/-! ### withMixer -/

@[simp] theorem withMixer_pending (s : State) (v : Mixer) : (s.withMixer v).pending = s.pending := rfl
@[simp] theorem withMixer_power (s : State) (v : Mixer) : (s.withMixer v).power = s.power := rfl
@[simp] theorem withMixer_straps (s : State) (v : Mixer) : (s.withMixer v).straps = s.straps := rfl
@[simp] theorem withMixer_freeSeed (s : State) (v : Mixer) : (s.withMixer v).freeSeed = s.freeSeed := rfl
@[simp] theorem withMixer_port (s : State) (v : Mixer) : (s.withMixer v).port = s.port := rfl
@[simp] theorem withMixer_handler (s : State) (v : Mixer) : (s.withMixer v).handler = s.handler := rfl
@[simp] theorem withMixer_ref (s : State) (v : Mixer) : (s.withMixer v).ref = s.ref := rfl
@[simp] theorem withMixer_contacts (s : State) (v : Mixer) : (s.withMixer v).contacts = s.contacts := rfl
@[simp] theorem withMixer_lanes (s : State) (v : Mixer) : (s.withMixer v).lanes = s.lanes := rfl
@[simp] theorem withMixer_store (s : State) (v : Mixer) : (s.withMixer v).store = s.store := rfl
@[simp] theorem withMixer_mixer (s : State) (v : Mixer) : (s.withMixer v).mixer = v := rfl
@[simp] theorem withMixer_paths (s : State) (v : Mixer) : (s.withMixer v).paths = s.paths := rfl
@[simp] theorem withMixer_ret (s : State) (v : Mixer) : (s.withMixer v).ret = s.ret := rfl
@[simp] theorem withMixer_asm (s : State) (v : Mixer) : (s.withMixer v).asm = s.asm := rfl
@[simp] theorem withMixer_clips (s : State) (v : Mixer) : (s.withMixer v).clips = s.clips := rfl
@[simp] theorem withMixer_engines (s : State) (v : Mixer) : (s.withMixer v).engines = s.engines := rfl
@[simp] theorem withMixer_labels (s : State) (v : Mixer) : (s.withMixer v).labels = s.labels := rfl
@[simp] theorem withMixer_withMixer (s : State) (v w : Mixer) : (s.withMixer v).withMixer w = s.withMixer w := rfl
@[simp] theorem withMixer_self (s : State) : s.withMixer s.mixer = s := rfl

/-! ### withPaths -/

@[simp] theorem withPaths_pending (s : State) (v : Vector PathCtl 4) : (s.withPaths v).pending = s.pending := rfl
@[simp] theorem withPaths_power (s : State) (v : Vector PathCtl 4) : (s.withPaths v).power = s.power := rfl
@[simp] theorem withPaths_straps (s : State) (v : Vector PathCtl 4) : (s.withPaths v).straps = s.straps := rfl
@[simp] theorem withPaths_freeSeed (s : State) (v : Vector PathCtl 4) : (s.withPaths v).freeSeed = s.freeSeed := rfl
@[simp] theorem withPaths_port (s : State) (v : Vector PathCtl 4) : (s.withPaths v).port = s.port := rfl
@[simp] theorem withPaths_handler (s : State) (v : Vector PathCtl 4) : (s.withPaths v).handler = s.handler := rfl
@[simp] theorem withPaths_ref (s : State) (v : Vector PathCtl 4) : (s.withPaths v).ref = s.ref := rfl
@[simp] theorem withPaths_contacts (s : State) (v : Vector PathCtl 4) : (s.withPaths v).contacts = s.contacts := rfl
@[simp] theorem withPaths_lanes (s : State) (v : Vector PathCtl 4) : (s.withPaths v).lanes = s.lanes := rfl
@[simp] theorem withPaths_store (s : State) (v : Vector PathCtl 4) : (s.withPaths v).store = s.store := rfl
@[simp] theorem withPaths_mixer (s : State) (v : Vector PathCtl 4) : (s.withPaths v).mixer = s.mixer := rfl
@[simp] theorem withPaths_paths (s : State) (v : Vector PathCtl 4) : (s.withPaths v).paths = v := rfl
@[simp] theorem withPaths_ret (s : State) (v : Vector PathCtl 4) : (s.withPaths v).ret = s.ret := rfl
@[simp] theorem withPaths_asm (s : State) (v : Vector PathCtl 4) : (s.withPaths v).asm = s.asm := rfl
@[simp] theorem withPaths_clips (s : State) (v : Vector PathCtl 4) : (s.withPaths v).clips = s.clips := rfl
@[simp] theorem withPaths_engines (s : State) (v : Vector PathCtl 4) : (s.withPaths v).engines = s.engines := rfl
@[simp] theorem withPaths_labels (s : State) (v : Vector PathCtl 4) : (s.withPaths v).labels = s.labels := rfl
@[simp] theorem withPaths_withPaths (s : State) (v w : Vector PathCtl 4) : (s.withPaths v).withPaths w = s.withPaths w := rfl
@[simp] theorem withPaths_self (s : State) : s.withPaths s.paths = s := rfl

/-! ### withRet -/

@[simp] theorem withRet_pending (s : State) (v : ReturnReceiver) : (s.withRet v).pending = s.pending := rfl
@[simp] theorem withRet_power (s : State) (v : ReturnReceiver) : (s.withRet v).power = s.power := rfl
@[simp] theorem withRet_straps (s : State) (v : ReturnReceiver) : (s.withRet v).straps = s.straps := rfl
@[simp] theorem withRet_freeSeed (s : State) (v : ReturnReceiver) : (s.withRet v).freeSeed = s.freeSeed := rfl
@[simp] theorem withRet_port (s : State) (v : ReturnReceiver) : (s.withRet v).port = s.port := rfl
@[simp] theorem withRet_handler (s : State) (v : ReturnReceiver) : (s.withRet v).handler = s.handler := rfl
@[simp] theorem withRet_ref (s : State) (v : ReturnReceiver) : (s.withRet v).ref = s.ref := rfl
@[simp] theorem withRet_contacts (s : State) (v : ReturnReceiver) : (s.withRet v).contacts = s.contacts := rfl
@[simp] theorem withRet_lanes (s : State) (v : ReturnReceiver) : (s.withRet v).lanes = s.lanes := rfl
@[simp] theorem withRet_store (s : State) (v : ReturnReceiver) : (s.withRet v).store = s.store := rfl
@[simp] theorem withRet_mixer (s : State) (v : ReturnReceiver) : (s.withRet v).mixer = s.mixer := rfl
@[simp] theorem withRet_paths (s : State) (v : ReturnReceiver) : (s.withRet v).paths = s.paths := rfl
@[simp] theorem withRet_ret (s : State) (v : ReturnReceiver) : (s.withRet v).ret = v := rfl
@[simp] theorem withRet_asm (s : State) (v : ReturnReceiver) : (s.withRet v).asm = s.asm := rfl
@[simp] theorem withRet_clips (s : State) (v : ReturnReceiver) : (s.withRet v).clips = s.clips := rfl
@[simp] theorem withRet_engines (s : State) (v : ReturnReceiver) : (s.withRet v).engines = s.engines := rfl
@[simp] theorem withRet_labels (s : State) (v : ReturnReceiver) : (s.withRet v).labels = s.labels := rfl
@[simp] theorem withRet_withRet (s : State) (v w : ReturnReceiver) : (s.withRet v).withRet w = s.withRet w := rfl
@[simp] theorem withRet_self (s : State) : s.withRet s.ret = s := rfl

/-! ### withAsm -/

@[simp] theorem withAsm_pending (s : State) (v : Assembler) : (s.withAsm v).pending = s.pending := rfl
@[simp] theorem withAsm_power (s : State) (v : Assembler) : (s.withAsm v).power = s.power := rfl
@[simp] theorem withAsm_straps (s : State) (v : Assembler) : (s.withAsm v).straps = s.straps := rfl
@[simp] theorem withAsm_freeSeed (s : State) (v : Assembler) : (s.withAsm v).freeSeed = s.freeSeed := rfl
@[simp] theorem withAsm_port (s : State) (v : Assembler) : (s.withAsm v).port = s.port := rfl
@[simp] theorem withAsm_handler (s : State) (v : Assembler) : (s.withAsm v).handler = s.handler := rfl
@[simp] theorem withAsm_ref (s : State) (v : Assembler) : (s.withAsm v).ref = s.ref := rfl
@[simp] theorem withAsm_contacts (s : State) (v : Assembler) : (s.withAsm v).contacts = s.contacts := rfl
@[simp] theorem withAsm_lanes (s : State) (v : Assembler) : (s.withAsm v).lanes = s.lanes := rfl
@[simp] theorem withAsm_store (s : State) (v : Assembler) : (s.withAsm v).store = s.store := rfl
@[simp] theorem withAsm_mixer (s : State) (v : Assembler) : (s.withAsm v).mixer = s.mixer := rfl
@[simp] theorem withAsm_paths (s : State) (v : Assembler) : (s.withAsm v).paths = s.paths := rfl
@[simp] theorem withAsm_ret (s : State) (v : Assembler) : (s.withAsm v).ret = s.ret := rfl
@[simp] theorem withAsm_asm (s : State) (v : Assembler) : (s.withAsm v).asm = v := rfl
@[simp] theorem withAsm_clips (s : State) (v : Assembler) : (s.withAsm v).clips = s.clips := rfl
@[simp] theorem withAsm_engines (s : State) (v : Assembler) : (s.withAsm v).engines = s.engines := rfl
@[simp] theorem withAsm_labels (s : State) (v : Assembler) : (s.withAsm v).labels = s.labels := rfl
@[simp] theorem withAsm_withAsm (s : State) (v w : Assembler) : (s.withAsm v).withAsm w = s.withAsm w := rfl
@[simp] theorem withAsm_self (s : State) : s.withAsm s.asm = s := rfl

/-! ### withClips -/

@[simp] theorem withClips_pending (s : State) (v : ClipLog) : (s.withClips v).pending = s.pending := rfl
@[simp] theorem withClips_power (s : State) (v : ClipLog) : (s.withClips v).power = s.power := rfl
@[simp] theorem withClips_straps (s : State) (v : ClipLog) : (s.withClips v).straps = s.straps := rfl
@[simp] theorem withClips_freeSeed (s : State) (v : ClipLog) : (s.withClips v).freeSeed = s.freeSeed := rfl
@[simp] theorem withClips_port (s : State) (v : ClipLog) : (s.withClips v).port = s.port := rfl
@[simp] theorem withClips_handler (s : State) (v : ClipLog) : (s.withClips v).handler = s.handler := rfl
@[simp] theorem withClips_ref (s : State) (v : ClipLog) : (s.withClips v).ref = s.ref := rfl
@[simp] theorem withClips_contacts (s : State) (v : ClipLog) : (s.withClips v).contacts = s.contacts := rfl
@[simp] theorem withClips_lanes (s : State) (v : ClipLog) : (s.withClips v).lanes = s.lanes := rfl
@[simp] theorem withClips_store (s : State) (v : ClipLog) : (s.withClips v).store = s.store := rfl
@[simp] theorem withClips_mixer (s : State) (v : ClipLog) : (s.withClips v).mixer = s.mixer := rfl
@[simp] theorem withClips_paths (s : State) (v : ClipLog) : (s.withClips v).paths = s.paths := rfl
@[simp] theorem withClips_ret (s : State) (v : ClipLog) : (s.withClips v).ret = s.ret := rfl
@[simp] theorem withClips_asm (s : State) (v : ClipLog) : (s.withClips v).asm = s.asm := rfl
@[simp] theorem withClips_clips (s : State) (v : ClipLog) : (s.withClips v).clips = v := rfl
@[simp] theorem withClips_engines (s : State) (v : ClipLog) : (s.withClips v).engines = s.engines := rfl
@[simp] theorem withClips_labels (s : State) (v : ClipLog) : (s.withClips v).labels = s.labels := rfl
@[simp] theorem withClips_withClips (s : State) (v w : ClipLog) : (s.withClips v).withClips w = s.withClips w := rfl
@[simp] theorem withClips_self (s : State) : s.withClips s.clips = s := rfl

/-! ### withEngines -/

@[simp] theorem withEngines_pending (s : State) (v : Vector (Option Transfer) 2) : (s.withEngines v).pending = s.pending := rfl
@[simp] theorem withEngines_power (s : State) (v : Vector (Option Transfer) 2) : (s.withEngines v).power = s.power := rfl
@[simp] theorem withEngines_straps (s : State) (v : Vector (Option Transfer) 2) : (s.withEngines v).straps = s.straps := rfl
@[simp] theorem withEngines_freeSeed (s : State) (v : Vector (Option Transfer) 2) : (s.withEngines v).freeSeed = s.freeSeed := rfl
@[simp] theorem withEngines_port (s : State) (v : Vector (Option Transfer) 2) : (s.withEngines v).port = s.port := rfl
@[simp] theorem withEngines_handler (s : State) (v : Vector (Option Transfer) 2) : (s.withEngines v).handler = s.handler := rfl
@[simp] theorem withEngines_ref (s : State) (v : Vector (Option Transfer) 2) : (s.withEngines v).ref = s.ref := rfl
@[simp] theorem withEngines_contacts (s : State) (v : Vector (Option Transfer) 2) : (s.withEngines v).contacts = s.contacts := rfl
@[simp] theorem withEngines_lanes (s : State) (v : Vector (Option Transfer) 2) : (s.withEngines v).lanes = s.lanes := rfl
@[simp] theorem withEngines_store (s : State) (v : Vector (Option Transfer) 2) : (s.withEngines v).store = s.store := rfl
@[simp] theorem withEngines_mixer (s : State) (v : Vector (Option Transfer) 2) : (s.withEngines v).mixer = s.mixer := rfl
@[simp] theorem withEngines_paths (s : State) (v : Vector (Option Transfer) 2) : (s.withEngines v).paths = s.paths := rfl
@[simp] theorem withEngines_ret (s : State) (v : Vector (Option Transfer) 2) : (s.withEngines v).ret = s.ret := rfl
@[simp] theorem withEngines_asm (s : State) (v : Vector (Option Transfer) 2) : (s.withEngines v).asm = s.asm := rfl
@[simp] theorem withEngines_clips (s : State) (v : Vector (Option Transfer) 2) : (s.withEngines v).clips = s.clips := rfl
@[simp] theorem withEngines_engines (s : State) (v : Vector (Option Transfer) 2) : (s.withEngines v).engines = v := rfl
@[simp] theorem withEngines_labels (s : State) (v : Vector (Option Transfer) 2) : (s.withEngines v).labels = s.labels := rfl
@[simp] theorem withEngines_withEngines (s : State) (v w : Vector (Option Transfer) 2) : (s.withEngines v).withEngines w = s.withEngines w := rfl
@[simp] theorem withEngines_self (s : State) : s.withEngines s.engines = s := rfl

EXERCISE DIRECTIONS ▸ From the data above, reproduce word for word the lines running from the line with "(s.withAsm v).ref = s.ref := rfl" to the line with "(s.withAsm v).paths = s.paths := rfl", ends included.

RESPONSE ▸
@[simp] theorem withAsm_ref (s : State) (v : Assembler) : (s.withAsm v).ref = s.ref := rfl
@[simp] theorem withAsm_contacts (s : State) (v : Assembler) : (s.withAsm v).contacts = s.contacts := rfl
@[simp] theorem withAsm_lanes (s : State) (v : Assembler) : (s.withAsm v).lanes = s.lanes := rfl
@[simp] theorem withAsm_store (s : State) (v : Assembler) : (s.withAsm v).store = s.store := rfl
@[simp] theorem withAsm_mixer (s : State) (v : Assembler) : (s.withAsm v).mixer = s.mixer := rfl
@[simp] theorem withAsm_paths (s : State) (v : Assembler) : (s.withAsm v).paths = s.paths := rfl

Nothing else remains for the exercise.